Gelenek ve gelecek
Hani herkesin aklını çelerek; en büyük börek, en uzun öpüşme, en çok televizyon seyretme gibi acayiplikler yapmaya iten bir Guinness rekorlar kitabı var ya; hani işsiz güçsüz dolaşan birçok yurttaşımızın rüyalarını süsleyip, hiçbir birikimi ve mahareti olmadan dünya rekorları kırma hayalleri kurduran kitap.
İşte bu kitap bile, bir ülkede geleneğe sahip çıkmanın, kökünden kopmamanın ne kadar önemli olduğunu vurgulamaya yetiyor.
Öyle ya; insan Beytüşşebap'ta en uzun süre ayakta kalan adam olma gayretine girer de kendini bu yolda telef ederse, bu iş niçin İngiltere'den onay alsın?
Mengen sokaklarını kaplayacak kadar uzun bir börek pişirmek gibi akla ziyan bir işe soyunursa, bunun belgesi neden İngiltere'den gelsin?
Bu soruların cevabı, Britanya adalarında yaşayan ve bu özellikleri dolayısıyla yabancı barbar akınlarıyla sık sık uygarlıkları kesintiye uğratılmadığı için, yüzyıllar boyunca geleneklerini koruyabilen insanlarda gizli.
Bildiğiniz gibi Guinness, İrlanda'da içilen bir siyah bira markası.
Sisli, soğuk ve rutubetli İrlanda akşamlarında kendilerini pub'lara atıp da bira üstüne bira deviren köylülerin aralarındaki kavgaları önlemek için Guinness firması devreye girmiş.
Çünkü kafayı çeken köylüler, başlıyorlarmış itişip kakışmaya.
Biri diyormuş ki: "Bizim köyde bir adam var. Tam 130 yaşında."
Öteki köylü altında kalır mı?
"Bizim köydeki adam sizinkinden daha yaşlı" diyormuş. "Tam 142 yaşında!"
Derken, diğer köyler de devreye giriyormuş ve haydi sana bir kavga!
Camlar çerçeveler aşağıya iniyormuş.
Ertesi gün bir köylü "Bizde bir avcı var. Geçen gün tam 90 tavşan vurdu" deyince yine hırgür başlıyormuş.
"O da bir şey mi? Bizim avcımız 110 tavşanı birden vurdu!"
Hadi yine şangır şungur!
Sonunda köyler arası kavgalar ve iddialar o kadar artmış ki, biracı Guinness firması, köy meyhanelerine dağıtılmak üzere birkaç sayfalık, küçük bir broşür hazırlamış.

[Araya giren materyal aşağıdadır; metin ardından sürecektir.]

/-- The close of the newest ticket. -/
theorem closeTicket_newest (ht : s.cc.tickets = pre ++ [k]) (hk : k.closed = false) :
    s.closeTicket.cc.state = .idle
    ∧ s.closeTicket.cc.tickets.getLast? = some (k.closedAt (s.now / 1000))
    ∧ ((∀ x ∈ pre, x.closed = true) → s.closeTicket.cc.tickets.dropLast = pre)
    ∧ s.closeTicket.cc.camA = s.cc.camA.rest := by
  obtain ⟨hidle, htickets, hcamA, -⟩ := closeTicket_cc (openTicket_newest ht hk)
  rw [ht, mapOpen_newest hk] at htickets
  refine ⟨hidle, by rw [htickets, List.getLast?_concat]; rfl, fun hpre => ?_, hcamA⟩
  rw [htickets, List.dropLast_concat, mapOpen_closed hpre]

/-- A kind pending stays pending as the backlog is tested again. -/
theorem retestBacklog_keeps {n : Nat} (h : s.lk.pendingSet.getLsbD n = true) :
    s.retestBacklog.lk.pendingSet.getLsbD n = true := by
  unfold State.retestBacklog
  dsimp only
  split
  · exact notifyWith_keeps _ _ _ h
  · exact h

/-- The CAPTURE notice of a close. -/
theorem closeTicket_pends (ht : s.openTicket? = some k) (hm : s.set.noticeMask.getLsbD 4 = true) :
    s.closeTicket.lk.pendingSet.getLsbD 4 = true := by
  unfold State.closeTicket
  rw [ht]
  exact retestBacklog_keeps (notifyWith_pends (k := .capture) hm)

/-- A triggered capture with a result on every covered side closes, its frames stored or their limit passed. -/
theorem tryClose_closes (ht : s.openTicket? = some k) (hdecided : k.decided = true) (hc : s.cc.state = .collect)
    (hframes : s.cc.limitPassed = true ∨ s.cc.allTriggered Cam.stored = true) (ho : s.tc.pendingOverforce = false)
    (hd : s.tc.pendingDwell = false) : s.tryClose = s.closeTicket := by
  have hall : s.openDecided = true := by unfold State.openDecided; rw [ht]; exact hdecided
  exact (if_pos ⟨hc, hall, by rwa [Bool.or_eq_true]⟩).trans (closeCapture_plain ho hd)

/-- A ticket of a left half alone, which takes its result. -/
theorem giveHalf_left {h : Half} {r : SideResult} (hl : k.left = some h) (hr : h.result = none) :
    k.giveHalf .a r = { k with left := some { h with result := some r } } := by
  simp [Ticket.giveHalf, Half.give, hl, hr]

/-- The part as a triggered camera stores. -/
def State.stored (cam : Camera) (ready : Bool) (s : State) : State :=
  State.onOpenTicket (Ticket.giveHalf cam .stored)
    { s with
      pins := s.pins.setReady cam ready
      cc := (s.cc.setCam cam { s.cc.cam cam with lastStored := some s.now }).setCam cam
        { s.cc.cam cam with lastStored := some s.now, stored := true } }

theorem cameraStored_triggered {cam : Camera} {ready : Bool} (h : (s.cc.cam cam).triggered = true) :
    s.cameraStored cam ready = (s.stored cam ready).tryClose :=
  if_pos h

/-- The one frame of a capture on camera A, stored, closes its ticket. -/
theorem cameraStored_closes {h : Half} (ready : Bool) (ht : s.cc.tickets = pre ++ [k]) (hk : k.closed = false)
    (hl : k.left = some h) (hr : h.result = none) (hright : k.right = none) (hc : s.cc.state = .collect)
    (ha : s.cc.aloneA) (hforce : s.tc.pendingOverforce = false) (hdwell : s.tc.pendingDwell = false) :
    (s.stored .a ready).cc.tickets
        = mapOpen (Ticket.giveHalf .a .stored) pre ++ [{ k with left := some { h with result := some .stored } }]
    ∧ s.cameraStored .a ready = (s.stored .a ready).closeTicket := by
  have ⟨hat, hbt⟩ := ha
  have htickets : (s.stored .a ready).cc.tickets
      = mapOpen (Ticket.giveHalf .a .stored) pre ++ [{ k with left := some { h with result := some .stored } }] := by
    rw [← giveHalf_left (r := .stored) hl hr, ← mapOpen_newest hk, ← ht]
    rfl
  refine ⟨htickets, (cameraStored_triggered (s := s) (cam := .a) hat).trans ?_⟩
  refine tryClose_closes (openTicket_newest htickets hk) (by simp [Ticket.decided, hright]) hc (.inr ?_) hforce hdwell
  exact allTriggered_aloneA _ (c := (s.stored .a ready).cc) ⟨hat, hbt⟩

/-- The frame limit passes on a capture whose lamps are off. -/
theorem framePassed_collect (ha : s.cc.aloneA) (hst : s.cc.camA.stored = false) (hk : s.openTicket? = some k)
    (hc : s.cc.state = .collect) :
    s.framePassed
      = State.tryClose { s with
          fb := (s.report .frameTimeout [0, k.serial]).fb, lk := (s.report .frameTimeout [0, k.serial]).lk
          cc := { s.cc with limitPassed := true, tickets := mapOpen (Ticket.giveHalf .a .noFrame) s.cc.tickets } } := by
  obtain ⟨hat, hbt⟩ := ha
  have hA : s.frameTimeout .a
      = (s.report .frameTimeout [0, k.serial]).onOpenTicket (Ticket.giveHalf .a .noFrame) := by
    unfold State.frameTimeout
    rw [hk]
    exact if_pos (by simp [Cc.cam, hat, hst])
  have hB : (s.frameTimeout .a).frameTimeout .b = s.frameTimeout .a := by
    rw [hA, State.onOpenTicket, report_frame]
    exact if_neg (by simp [Cc.cam, hbt])
  unfold State.framePassed
  rw [hB, hA, State.onOpenTicket, report_frame]
  exact if_neg (by simp [hc])

end close

/-- Settles O54, by the event. -/
theorem framesCloseTheTicket : Obligations.FramesCloseTheTicket := by
  intro s pre k h t0 hs ht hk hl hr hright hc ht0 hat has hbt hlim hdwell hforce hrun _
  obtain ⟨hp, hqueue, -⟩ := hs
  have hopen := openTicket_newest ht hk
  have hgiven : ∀ r, mapOpen (Ticket.giveHalf .a r) s.cc.tickets
      = mapOpen (Ticket.giveHalf .a r) pre ++ [{ k with left := some { h with result := some r } }] := fun r => by
    rw [ht, mapOpen_newest hk, giveHalf_left hl hr]
  have hpre : ∀ r, (∀ x ∈ pre, x.closed = true) → mapOpen (Ticket.giveHalf .a r) pre = pre := fun r => mapOpen_closed
  have hdecided : ∀ r, Ticket.decided { k with left := some { h with result := some r } } = true := fun r => by
    simp [Ticket.decided, hright]
  refine ⟨fun ready => ?stored, fun hnow => ?limit⟩
  case stored =>
    obtain ⟨x, hx⟩ : ∃ x, x = s.stored .a ready := ⟨_, rfl⟩
    have ⟨hxt, hcloses⟩ := cameraStored_closes ready ht hk hl hr hright hc ⟨hat, hbt⟩ hforce hdwell
    rw [← hx] at hxt hcloses
    have hxopen := openTicket_newest hxt hk
    obtain ⟨hidle, hlast, hdrop, hcamA⟩ := closeTicket_newest hxt hk
    obtain ⟨r, -, hexec⟩ := pinEvent_records (g := fun s1 => { s1 with pins := s1.pins.setReady .a ready }) hp hcloses
      (by rw [closeTicket_queue, hx]; exact hqueue)
      (by rw [State.runActive, closeTicket_run, hx]; exact hrun)
    refine ⟨_, hexec, ?_, fun hall => ?_, ?_, ?_, fun hm hb => ?notice, ?_, ?_, ?_, ?_, ?_⟩
    case notice =>
      rw [kick_busy (by exact (congrArg Option.isSome ((closeTicket_sending x).trans (by rw [hx]; rfl))).trans hb)]
      exact closeTicket_pends hxopen (by rw [hx]; exact hm)
    · rw [kick_cc, hlast, hx]; rfl
    · rw [kick_cc]; exact (hdrop (by rw [hpre _ hall]; exact hall)).trans (hpre _ hall)
    · rw [kick_cc]; exact hidle
    · rw [kick_cc]; exact (congrArg Cam.lastStored hcamA).trans (by rw [hx]; rfl)
    · rw [kick_tc]; exact (closeTicket_tc x).trans (by rw [hx]; rfl)
    · rw [kick_sau]; exact (closeTicket_sau x).trans (by rw [hx]; rfl)
    · rw [kick_fb]; exact (closeTicket_fb x).trans (by rw [hx]; rfl)
    · rw [kick_pins]; exact (closeTicket_pins x).trans (by rw [hx]; rfl)
    · rw [kick_now]; exact (closeTicket_now x).trans (by rw [hx]; rfl)
  case limit =>
    obtain ⟨due, hdue⟩ : ∃ due, due = t0 + (k.exposure + 500) * 1000 := ⟨_, rfl⟩
    rw [← hdue] at hnow ⊢
    have hdueEq : s.limitDue? = some due := by
      rw [State.limitDue?, hlim, exposure_eq ht0 hopen, hdue]
      rfl
    obtain ⟨y, hy⟩ : ∃ y, y = (s.goTo due).report .frameTimeout [0, k.serial] := ⟨_, rfl⟩
    have hylk : onlyNotices s.lk y.lk := by rw [hy]; exact report_lk (s.goTo due) _ _
    obtain ⟨x, hx⟩ : ∃ x : State, x = { s.goTo due with
        fb := y.fb, lk := y.lk
        cc := { s.cc with limitPassed := true, tickets := mapOpen (Ticket.giveHalf .a .noFrame) s.cc.tickets } } := ⟨_, rfl⟩
    have hxt := (show x.cc.tickets = mapOpen (Ticket.giveHalf .a .noFrame) s.cc.tickets by rw [hx]).trans (hgiven .noFrame)
    have hxopen := openTicket_newest hxt hk
    have hcloses : (s.goTo due).framePassed = x.closeTicket := by
      rw [framePassed_collect (s := s.goTo due) ⟨hat, hbt⟩ has hopen hc, ← hy]
      refine Eq.trans (by rw [hx]; rfl) (tryClose_closes hxopen (hdecided _) (by rw [hx]; exact hc) (.inl (by rw [hx]))
        (by rw [hx]; exact hforce) (by rw [hx]; exact hdwell))
    obtain ⟨hidle, hlast, hdrop, -⟩ := closeTicket_newest hxt hk
    obtain ⟨r, -, hexec⟩ := timer_records hp hdueEq hnow hcloses
      (by rw [closeTicket_queue, hx]; exact (congrArg Lk.queue hylk).trans hqueue)
      (by rw [State.runActive, closeTicket_run, hx]; exact hrun)
    have hxnow : x.now = max s.now due := by rw [hx]; rfl
    have hfb : y.fb = (State.report .frameTimeout [0, k.serial] { s with now := x.closeTicket.now }).fb := by
      rw [closeTicket_now, hxnow, hy]
      refine report_banks ⟨?_, ?_, ?_, ?_⟩ _ _ <;> rfl
    refine ⟨_, hexec, ?_, ?_, fun hall => ?_, ?_, ?_, ?_, ?_, ?_⟩
    · rw [kick_now]; exact (closeTicket_now x).trans hxnow
    · rw [kick_cc, kick_now, hlast]
      exact congrArg some (congrArg (fun n => Ticket.closedAt (n / 1000)
        { k with left := some { h with result := some .noFrame } }) (closeTicket_now x).symm)
    · rw [kick_cc]; exact (hdrop (by rw [hpre _ hall]; exact hall)).trans (hpre _ hall)
    · rw [kick_cc]; exact hidle
    · rw [kick_fb, kick_now]
      exact ((closeTicket_fb x).trans (by rw [hx])).trans hfb
    · rw [kick_tc]; exact (closeTicket_tc x).trans (by rw [hx]; rfl)
    · rw [kick_sau]; exact (closeTicket_sau x).trans (by rw [hx]; rfl)
    · rw [kick_pins]; exact (closeTicket_pins x).trans (by rw [hx]; rfl)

Broşürde, o civardaki en yaşlı kişi, en uzun köprü, en eski bina, en maharetli avcı, en çok bira içen adam, en kuvvetli erkek gibi çeşitli bilgiler bulunuyormuş ki, insanlar boş yere iddiaya girip birbirini kırmasın.
İrlanda köylerinde dağıtılmaya başlayan bu broşür zamanla gelişerek Guinness Rekorlar Kitabı olmuş ve bütün dünyada kırılan rekorların kayıt altına alındığı bir kaynak haline gelmiş.
***
Eğer Britanyalılar bu geleneğe sahip çıkmasalardı, bu küçük köy broşürü Manş Denizi'ni bile aşamadan kaybolup giderdi.
Ama sahip çıktılar, direndiler, "Bu bizim geleneğimiz!" dediler ve sonunda bütün dünyaya kabul ettirdiler.
Aynen diğer gelenekleri gibi.
İnanın bana; dünyanın en büyük yazarı sayılan William Shakespeare bile ününün çoğunu, ülkesinin ona sahip çıkmasına borçludur.
Biz aynı konumda olsak ve Yunus Emre üzerinde Shakespeare kadar ısrar etsek, dünya bu ulu ozanın önünde eğilmez miydi?
Ya Mevlana, ya Fuzuli, ya Baki, ya Şeyh Galip?
Ama ne yazık ki İtalya Dante'sini, İspanya Cervantes'ini dünyaya sunmaya çalışırken, biz varolan büyük kültür hazinelerimizi hangi mahzenlere gömeceğimizi bilemedik .
Ve sonunda değişen alfabe ve dilimizle, dedelerimizi bile okuyamaz hale geldik.
***
Türkiye'nin sorunu bir kültür sorunudur! Uygarlığın kesintiye uğramadan devam ettirilmesi ve bıçak gibi kesilip atılmadan, katkılarla ve çağın gerekleriyle zenginleştirilmesi meselesidir.
Eğer kaide yerli yerinde duruyorsa, üzerindeki heykeli alabildiğince zenginleştirebilirsiniz.
Ama hiç kaidesi olmayan, yani havada duran heykel gördünüz mü?